Mentre sono state immediate le espressioni di solidarietà al ristoratore tabarkino, tra gli inquirenti si è fatta largo l'ipotesi che la motivazione dell'attentato possa essere ricondotta alle battaglie combattute dal Parodo nel Consiglio Comunale di Carloforte a difesa dell'ambiente e per la repressione dell'abusivismo edilizio sull'isola.

«Dovevano farmela pagare»

Così il Parodo ha commentato l'attentato sulle pagine di un giornale sardo: «Qualcuno ha messo una terza bombola [oltre alle due utilizzate per fini domestici, NdR] proprio all’ingresso, ed è quella che è esplosa, poi ha anche spostato un’altra bombola in una stanza adiacente per completare l’opera, ma non ha tenuto conto del fatto che lascio sempre le finestre un po’ aperte, e così lì il gas ha potuto disperdersi senza fare altri danni». Aggiunge poi: «Me l’aspettavo, prima o poi me la dovevano far pagare, e lo hanno fatto distruggendo la cosa a cui tenevo di più. Proprio per le mia battaglie ecologiste ho subito controlli a più non posso, frutto di denunce anonime, mentre effettuavo il restauro conservativo di questa campagna».

Zac Criasldi

LA VITTIMA DELL'ATTENTATO

Salvatore Parodo, 51 anni, proprietario di un pub, celibe, ha dedicato almeno metà della sua vita per le battaglie ambientaliste e ecologiste. Seppur da sempre uomo di sinistra, si ritiene un “cane sciolto” e non appartiene ad alcun gruppo o partito. Alla fine degli anni 80 aveva “denunciato” abusi edilizi in località “Laveria”.
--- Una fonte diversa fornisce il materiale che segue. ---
-- ==== Sys2Proof/Machine/Constants.lean ====
section
/-! DEFINITION. The named constants of R4 as fields of one record, with the one value the document states for each (N17: its literals are unaudited, so they stand here alone). `CR2_WMASK` and `BASE`, which the document leaves open, are fields of `Params`. -/

namespace Sys2Proof.Machine

/-- The constants of R4, in its order. -/
structure Constants where
  /-- `XLEN_REG`: bits of every register access. -/
  xlenReg     : Nat
  /-- `FIFO_DEPTH`: bytes of TXQ and of RXQ. -/
  fifoDepth   : Nat
  /-- `FRAME_BITS`: bits of one transfer unit. -/
  frameBits   : Nat
  /-- `N_CS`: chip-select outputs. -/
  nCs         : Nat
  /-- `IRQ_MAX`: the largest interrupt level. -/
  irqMax      : Nat
  /-- `WINDOW_SIZE`: bytes the block decodes. -/
  windowSize  : Nat
  /-- `N_REGS`: word indices with a register behind them. -/
  nRegs       : Nat
  /-- `OFF_CR1` to `OFF_CSCTRL`. -/
  offCr1      : Offset
  offCr2      : Offset
  offSr       : Offset
  offDr       : Offset
  offCsctrl   : Offset
  /-- `CR1_WMASK`. -/
  cr1Wmask    : Word
  /-- The two admitted values of `CR2_WMASK` (D1); `Params.cr2Mask` says which. -/
  cr2Wide     : Word
  cr2Narrow   : Word
  /-- `SR_W1C_MASK`: bits of SR cleared by writing 1. -/
  srW1cMask   : Word
  /-- `DR_WMASK`: bits of the write data a DR write uses. -/
  drWmask     : Word
  /-- `CSCTRL_WMASK`. -/
  csctrlWmask : Word
  /-- `CR1_RESET` to `CSCTRL_RESET`. -/
  cr1Reset    : Word
  cr2Reset    : Word
  srReset     : Word
  csctrlReset : Word
deriving DecidableEq, Repr

/-- The values of R4. -/
abbrev constants : Constants where
  xlenReg     := 32
  fifoDepth   := 8
  frameBits   := 8
  nCs         := 4
  irqMax      := 3
  windowSize  := 0x100
  nRegs       := 5
  offCr1      := 0x00
  offCr2      := 0x04
  offSr       := 0x08
  offDr       := 0x0C
  offCsctrl   := 0x10
  cr1Wmask    := 0x00000044
  cr2Wide     := 0x000000F0
  cr2Narrow   := 0x00000040
  srW1cMask   := 0x0000000C
  drWmask     := 0x000000FF
  csctrlWmask := 0x000000FF
  cr1Reset    := 0x00000000
  cr2Reset    := 0x00000000
  srReset     := 0x00000002
  csctrlReset := 0x00000000

/-! The names the other files use. -/

abbrev xlenReg : Nat := constants.xlenReg
abbrev fifoDepth : Nat := constants.fifoDepth
abbrev frameBits : Nat := constants.frameBits
abbrev nCs : Nat := constants.nCs
abbrev irqMax : Nat := constants.irqMax
abbrev windowSize : Nat := constants.windowSize
/-- `XLEN_REG / 8`: the bytes of every performed access (R44). -/
abbrev accessBytes : Nat := xlenReg / 8
/-- `N_WORDS = WINDOW_SIZE / 4`: the word indices of the window. -/
abbrev nWords : Nat := windowSize / 4
abbrev nRegs : Nat := constants.nRegs
abbrev offCr1 : Offset := constants.offCr1
abbrev offCr2 : Offset := constants.offCr2
abbrev offSr : Offset := constants.offSr
abbrev offDr : Offset := constants.offDr
abbrev offCsctrl : Offset := constants.offCsctrl
abbrev cr1Wmask : Word := constants.cr1Wmask
/-- `CR2_WMASK`, by the parameter of D1. -/
def cr2Wmask : Cr2Mask → Word
  | .wide => constants.cr2Wide
  | .narrow => constants.cr2Narrow
abbrev srW1cMask : Word := constants.srW1cMask
abbrev drWmask : Word := constants.drWmask
abbrev csctrlWmask : Word := constants.csctrlWmask
abbrev cr1Reset : Word := constants.cr1Reset
abbrev cr2Reset : Word := constants.cr2Reset
abbrev srReset : Word := constants.srReset
abbrev csctrlReset : Word := constants.csctrlReset

/-- The meaningful bits of SR, 3:0 (R16, R21). -/
abbrev srBits : Word := 0x0000000F
/-- R36: IRQ after reset. -/
abbrev irqReset : BitVec 2 := 0
/-- R36: CS_N after reset, all deasserted. -/
abbrev csNReset : BitVec 4 := 0b1111

end Sys2Proof.Machine
end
Nel marzo dell’anno scorso aveva protestato con tazebao, banchetti e foto, insieme ai giovani del “Carloforte social forum” e ad altri ambientalisti carlofortini, per documentare la nascita di una strada sterrata in località “Sepoltura” e quella che era stata definita palificazione selvaggia ad opera dell’Enel. La sua partecipazione alle ultime elezioni amministrative con la lista del sindaco Marco Simeone aveva suscitato molto clamore.

Poco dopo l’insediamento della nuova giunta, eletto consigliere, è anche arrivato il primo incarico pubblico con la presidenza della Commissione “per la salvaguardia dell’ambiente”. Le sue ultime lotte: la denuncia pubblica di una costruzione abusiva proprio in località “Laveria”, a due passi dalla sua campagna, e l’impegno per contrastare il taglio indiscriminato e abusivo di alberi secolari.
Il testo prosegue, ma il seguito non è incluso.